● **Work task**
All lines between the start of the listing below and the line containing "(s.matching c v", inclusive, must be repeated exactly.

● **Data under study**
________________________
/-- Hits of an access that took the machine from s to t: one for each square that has matching watchpoints. -/
def State.observe (t s : State) (c v : Nat) (who : Who) (lvl : Lvl) (spans : List (Nat × Nat)) (rd wr : Bool) : State :=
  (s.matching c v who.sq lvl spans rd wr).foldl (fun t e =>
    t.post (.watchpointHit { sq := e.1, kind := who.kind, lev := lvl.lev, ctx := c, vc := who.vc, line := who.line, lanes := who.lanes, pos := who.pos
                             vals := e.2.map (fun (i, w) => { wp := i, addr := w.shown, len := 2 ^ w.len, old := s.watched c v e.1 w, new := t.watched c v e.1 w })
                             counts := s.squareCounts c e.1 })) t

/-! ## Checkpoint cuts (R212, R378 to R380) -/

def cutTarget (r : BitVec 512) : Nat := bits r.toNat 64 57
def cutKind (r : BitVec 512) : Nat := bits r.toNat 48 2
def cutFull (r : BitVec 512) : Bool := bit r.toNat 51
def cutCover (r : BitVec 512) : Nat := bits r.toNat 32 16
def cutSize (r : BitVec 512) : Nat := bits r.toNat 0 32

/-- The bytes of a granule at its home, which a checkpoint copy reads past L2 (notes/assumptions/89.md), whatever its page
permits (notes/assumptions/107.md). -/
def State.granuleCells (s : State) (c g : Nat) : Except PFault Memory :=
  (s.walk c (g * 2 ^ 14)).map (fun le => memSlice s.mem (leafPa le.1 le.2 (g * 2 ^ 14)) (2 ^ 14))

/-- Does a granule hold an uncorrectable byte? -/
def State.granuleBad (s : State) (c g : Nat) : Bool :=
  let pa := s.paOf c (g * 2 ^ 14)
  s.lostPas.any (fun a => pa ≤ a && decide (a < pa + 2 ^ 14))

/-- The intermediate address of the first such byte. -/
def State.granuleBadAt (s : State) (c g : Nat) : Nat :=
  let pa := s.paOf c (g * 2 ^ 14)
  match s.lostPas.find? (fun a => pa ≤ a && decide (a < pa + 2 ^ 14)) with
  | some a => g * 2 ^ 14 + (a - pa)
  | none => 0

/-- The error report of an uncorrectable byte that an agent of the device meets, without a trap (R395). -/
def State.reportBad (s : State) (c ia : Nat) : State := s.reportError 4 0 c (dramLoc (s.paOf c ia)) (s.paOf c ia)

/-- Where 4-KiB piece j of the k-th granule goes in a kind 0 target: its physical address (R378). -/
def State.targetPiece (s : State) (c : Nat) (ranges : Tbl Nat (BitVec 256)) (tgt k j : Nat) : Except PFault (Nat × Nat) :=
  match mapSpans ranges (tgt + k * 2 ^ 14 + j * 2 ^ 12) (2 ^ 12) false true with
  | some (sp :: _) =>
    (s.checkPage c sp.ia false true).map (fun le => (leafPa le.1 le.2 sp.ia, sp.ia))
  | _ => .error ⟨1, 3, 0, 0⟩

/-- Writing a granule's contents to a kind 0 target: an engine write (R216, R258, R377). A piece that meets an atomic between its
read and its write waits for it (R155). -/
def State.writeTarget (s : State) (c : Nat) (ranges : Tbl Nat (BitVec 256)) (tgt k : Nat) (cells : Memory) : Except PFault State :=
  [0, 1, 2, 3].foldlM (fun s j =>
    match s.targetPiece c ranges tgt k j with
    | .error f => .error f
    | .ok (pa, ia) =>
      let span := (ia, ia + 2 ^ 12 - 1)
      if s.halves.any (fun h => h.ctx == c && h.sq.isNone && s.spansMeet c (spansOf (h.bytes.map (·.1))) [span]) then .error (l2Full ia) else
      let t : State := { s with
        mem := memPaste s.mem pa (2 ^ 12) (memSlice cells (j * 2 ^ 12) (2 ^ 12))
        uncorr := s.uncorr.filter (fun a => !(decide (pa ≤ a) && decide (a < pa + 2 ^ 12)))
        dramSyms := s.dramSyms.filter (fun a => !(decide (pa ≤ a) && decide (a < pa + 2 ^ 12))) }
      let t := ((t.markLeaf c ia true).taint c [span]).modCtx c (fun x => { x with ckpt := { x.ckpt with dirty := addNat x.ckpt.dirty (granuleOf ia) } })
      .ok (t.observe s c 0 { kind := .engWrite } .g [span] false true)) s

/-- Position of a granule in a cut. -/
def indexOf (l : List (Nat × Nat)) (g : Nat) : Nat := l.findIdx (fun e => e.2 == g)

/-- Copying one granule of a cut out: to the target, or as two CKDATA frames (R378 to R380). The engine reads it (R216, R310). -/
def State.copyOut (s : State) (c : Nat) (j : Job) (jn : Nat) (r : BitVec 512) (all : List (Nat × Nat)) (g : Nat) (cells : Memory) :
    Except PFault State :=
  let k := indexOf all g
  let s := (s.markLeaf c (g * 2 ^ 14) false).observe s c 0 { kind := .engRead } .g [(g * 2 ^ 14, g * 2 ^ 14 + 2 ^ 14 - 1)] true false
  if cutKind r = 0 then
    if cutSize r < 4 * (k + 1) then .ok s else s.writeTarget c j.ranges (cutTarget r) k cells
  else
    let va := (all.getD k (0, 0)).1
    let half (h : Nat) := Frame.ckdata (s.sessionOf c) (bits (cutTarget r) 0 16) jn va h (Memory.readBytes (memSlice cells (h * 8192) 8192) 0 8192)
    .ok ((s.sendSess (s.sessionOf c) (half 0)).sendSess (s.sessionOf c) (half 1))

/-- The cut that a context is copying (R212). -/
def State.activeCut (s : State) (c : Nat) : Option (Nat × Job) :=
  match (s.ctx c).ckpt.cut with
  | none => none
  | some n => (look (s.ctx c).jobs n).map (fun j => (n, j))

def State.modJob (s : State) (c n : Nat) (f : Job → Job) : State :=
  s.modCtx c (fun x => match look x.jobs n with
    | none => x
    | some j => { x with jobs := put x.jobs n (f j) })

/-- The engine copies a granule of a context's cut at once, ahead of its order. None while the target cannot take it. -/
def State.cowOne (s : State) (c g : Nat) : Option State :=
  match s.activeCut c with
  | none => some s
  | some (n, j) =>
    match j.kind with
    | .cut r all todo =>
      if !(todo.any (fun e => e.2 == g)) then some s else
      match s.granuleCells c g with
      | .error _ => some s
      | .ok cells =>
        if s.granuleBad c g then
          some ((s.reportBad c (s.granuleBadAt c g)).modJob c n (fun j => { j with
            code := 3, badAddr := s.granuleBadAt c g, kind := .cut r all (todo.takeWhile (fun e => e.2 != g)) }))
        else
        match s.copyOut c j n r all g cells with
        | .ok s => some (s.modJob c n (fun j => { j with kind := .cut r all (todo.filter (fun e => e.2 != g)) }))
        | .error _ => none
    | _ => some s
/-- Two granules of a context are one: two pages map their frame (R289). -/
def State.sameGranule (s : State) (c g h : Nat) : Bool :=
  g == h || (g % 2 ^ 4 == h % 2 ^ 4 && (match s.walk c (g * 2 ^ 14), s.walk c (h * 2 ^ 14) with
    | .ok (L, e), .ok (M, f) => leafPa L e (g * 2 ^ 14) == leafPa M f (h * 2 ^ 14)
    | _, _ => false))
/-- Copy-on-write: before a write to a granule that a cut has still to copy, under whatever address, the engine copies its old
contents at once (R212, R380). None while the target cannot take them: the write stalls. -/
def State.cowStep (s : State) (c g : Nat) : Option State :=
  match s.activeCut c with
  | some (_, { kind := .cut _ _ todo, .. }) => ((todo.map (·.2)).filter (s.sameGranule c g)).foldlM (fun s h => State.cowOne s c h) s
  | _ => some s
/-- The copy, where the target takes it. -/
def State.cowCopy (s : State) (c g : Nat) : State := (s.cowStep c g).getD s

/-! ## Writing at the homes -/

/-- Bytes take effect at their homes: every page has been checked, every line has found its way in L2, and a checkpoint copy has
been made (R287, R290, R377, R380). -/
def State.putBytes (s : State) (c : Nat) (l : List (Nat × Byte)) : State :=
  let gs := dedup (l.map (fun e => granuleOf e.1))
  let s := gs.foldl (fun s g => s.cowCopy c g) s
  let s := (dedup (l.map (fun e => e.1 / 128 * 128))).foldl (fun s ia =>
    match s.walk c ia with
    | .ok (L, e) =>
      let s := s.markLeaf c ia true
      (s.touchL2 c (peVc e) (leafPa L e ia) ((l.filter (fun e => e.1 / 128 * 128 == ia)).map (·.1 - ia)) false).getD s
    | .error _ => s) s
  let s := l.foldl (fun s e =>
    let pa := s.paOf c e.1
    { s with mem := s.mem.setByte pa e.2, uncorr := s.uncorr.filter (· != pa), dramSyms := s.dramSyms.filter (· != pa) }) s
  s.modCtx c (fun x => { x with ckpt := { x.ckpt with dirty := gs.foldl addNat x.ckpt.dirty } })

def lineOf (ia : Nat) : Nat := ia / 128 * 128

/-! ## Atomics between their read and their write (R156, R301) -/

/-- The write of such an atomic: it takes effect at its home. -/
def State.performHalf (s : State) (h : HalfAtom) : State :=
  let who : Who := { kind := .atomic, vc := h.vc, line := h.line, lanes := [h.lane], pos := h.pos }
  let as := h.bytes.map (·.1)
  match h.sq with
  | none => ((s.putBytes h.ctx h.bytes).taint h.ctx (spansOf as)).observe s h.ctx h.vc who .g (spansOf as) false true
  | some _ => (s.chipPut h.ctx h.vc .q (as.headD 0) (h.bytes.map (·.2))).observe s h.ctx h.vc who .q (spansOf as) false true
/-- The writes of the atomics chosen, the oldest first. -/
def State.settleHalves (s : State) (pick : HalfAtom → Bool) : State :=
  let mine := s.halves.filter pick
  if mine.isEmpty then s else
  mine.foldl (fun s h => s.performHalf h) { s with halves := s.halves.filter (fun h => !pick h) }
/-- Does such an atomic write one of these bytes of global memory, by physical address, or of square memory? -/
def State.halfMeets (s : State) (c : Nat) (ias : List Nat) (h : HalfAtom) : Bool :=
  h.ctx == c && h.sq.isNone && h.bytes.any (fun e => ias.any (fun a => e.1 == a || (e.1 % 2 ^ 18 == a % 2 ^ 18 && s.paOf c e.1 == s.paOf c a)))
def halfIn (q a n : Nat) (h : HalfAtom) : Bool := h.sq == some q && h.bytes.any (fun e => decide (a ≤ e.1) && decide (e.1 < a + n))
/-- A core's own: every access of it to the bytes finds them written (R148, R291), and so does all that follows a release. -/
def ofCore (c v : Nat) (h : HalfAtom) : Bool := h.ctx == c && h.vc == v
/-- Is the atomic mutually atomic with one of core v under vmask (R156)? -/
def mutualWith (c v vmask : Nat) (h : HalfAtom) : Bool := h.ctx == c && h.vmask.testBit v && vmask.testBit h.vc

/-- A write that is no atomic finds no atomic between its read and its write (R155). -/
def State.putIa (s : State) (c : Nat) (l : List (Nat × Byte)) : State :=
  (s.settleHalves (s.halfMeets c (l.map (·.1)))).putBytes c l
/-- The same for a write of software or of an engine, which a slot's brine region does not bear (R258). -/
def State.writeIa (s : State) (c : Nat) (l : List (Nat × Byte)) : State := (s.putIa c l).taint c (l.map (fun e => (e.1, e.1)))
def State.chipWrite (s : State) (c v : Nat) (lvl : Lvl) (a : Nat) (bs : List Byte) : State :=
  (if lvl = .q then s.settleHalves (halfIn (squareOf (s.phys c v)) a bs.length) else s).chipPut c v lvl a bs

/-! ## Bytes held at a gateway, and translation (R310 to R314, R401) -/

/-- The class of a line whose page had no entry when it was stored to: it counts as every class (notes/assumptions/21.md). -/
def anyClass : Nat := 8
def inClass (cls : Nat → Bool) (k : Nat) : Bool := k == anyClass || cls k

/-- Two lines of a context are one: two pages map their frame (R289). -/
def State.sameLine (s : State) (c la lb : Nat) : Bool :=
  la == lb || (la % 2 ^ 18 == lb % 2 ^ 18 && (match s.walk c la, s.walk c lb with
    | .ok (L, e), .ok (M, f) => leafPa L e la == leafPa M f lb
    | _, _ => false))
def heldOf (s : State) (c v la : Nat) (w : WbHeld) : Bool := w.ctx == c && w.vc == v && s.sameLine c w.ia la
/-- The byte at its home, as the core sees it: its own held byte if it has one (R148, R401). -/
def State.viewByte (s : State) (c v ia : Nat) : Byte :=
  match s.wbHeld.reverse.findSome? (fun w => if heldOf s c v (lineOf ia) w then look w.bytes (w.ia + ia % 128) else none) with
  | some b => b
  | none => s.homeByte c ia

/-- Translation at a gateway or engine port, with the marks it leaves (R310, R313, R314), and the line's way in L2: a read
takes it now, and a write that does not read must find one when it is performed (R281, R287). Before a write the checkpoint
engine copies the granule, or the write stalls (R380). -/
def State.openPage (s : State) (c ia : Nat) (rd wr : Bool) (nt : Bool := false) : Except PFault State :=
  match s.checkPage c ia rd wr with
  | .error f => .error f
  | .ok (L, e) =>
    if cfgIa ≤ ia then .ok s else
    match s.touchL2 c (peVc e) (leafPa L e ia) (if rd then [] else [ia % 128]) nt with
    | none => .error (l2Full ia)
    | some t =>
      let t := ((if rd then t.correctDram c (leafPa L e ia) else s)).markLeaf c ia false
      match if wr then t.cowStep c (granuleOf ia) else some t with
      | none => .error (l2Full ia)
      | some t => .ok t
________________________
● **Answer**
/-- Hits of an access that took the machine from s to t: one for each square that has matching watchpoints. -/
def State.observe (t s : State) (c v : Nat) (who : Who) (lvl : Lvl) (spans : List (Nat × Nat)) (rd wr : Bool) : State :=
  (s.matching c v who.sq lvl spans rd wr).foldl (fun t e =>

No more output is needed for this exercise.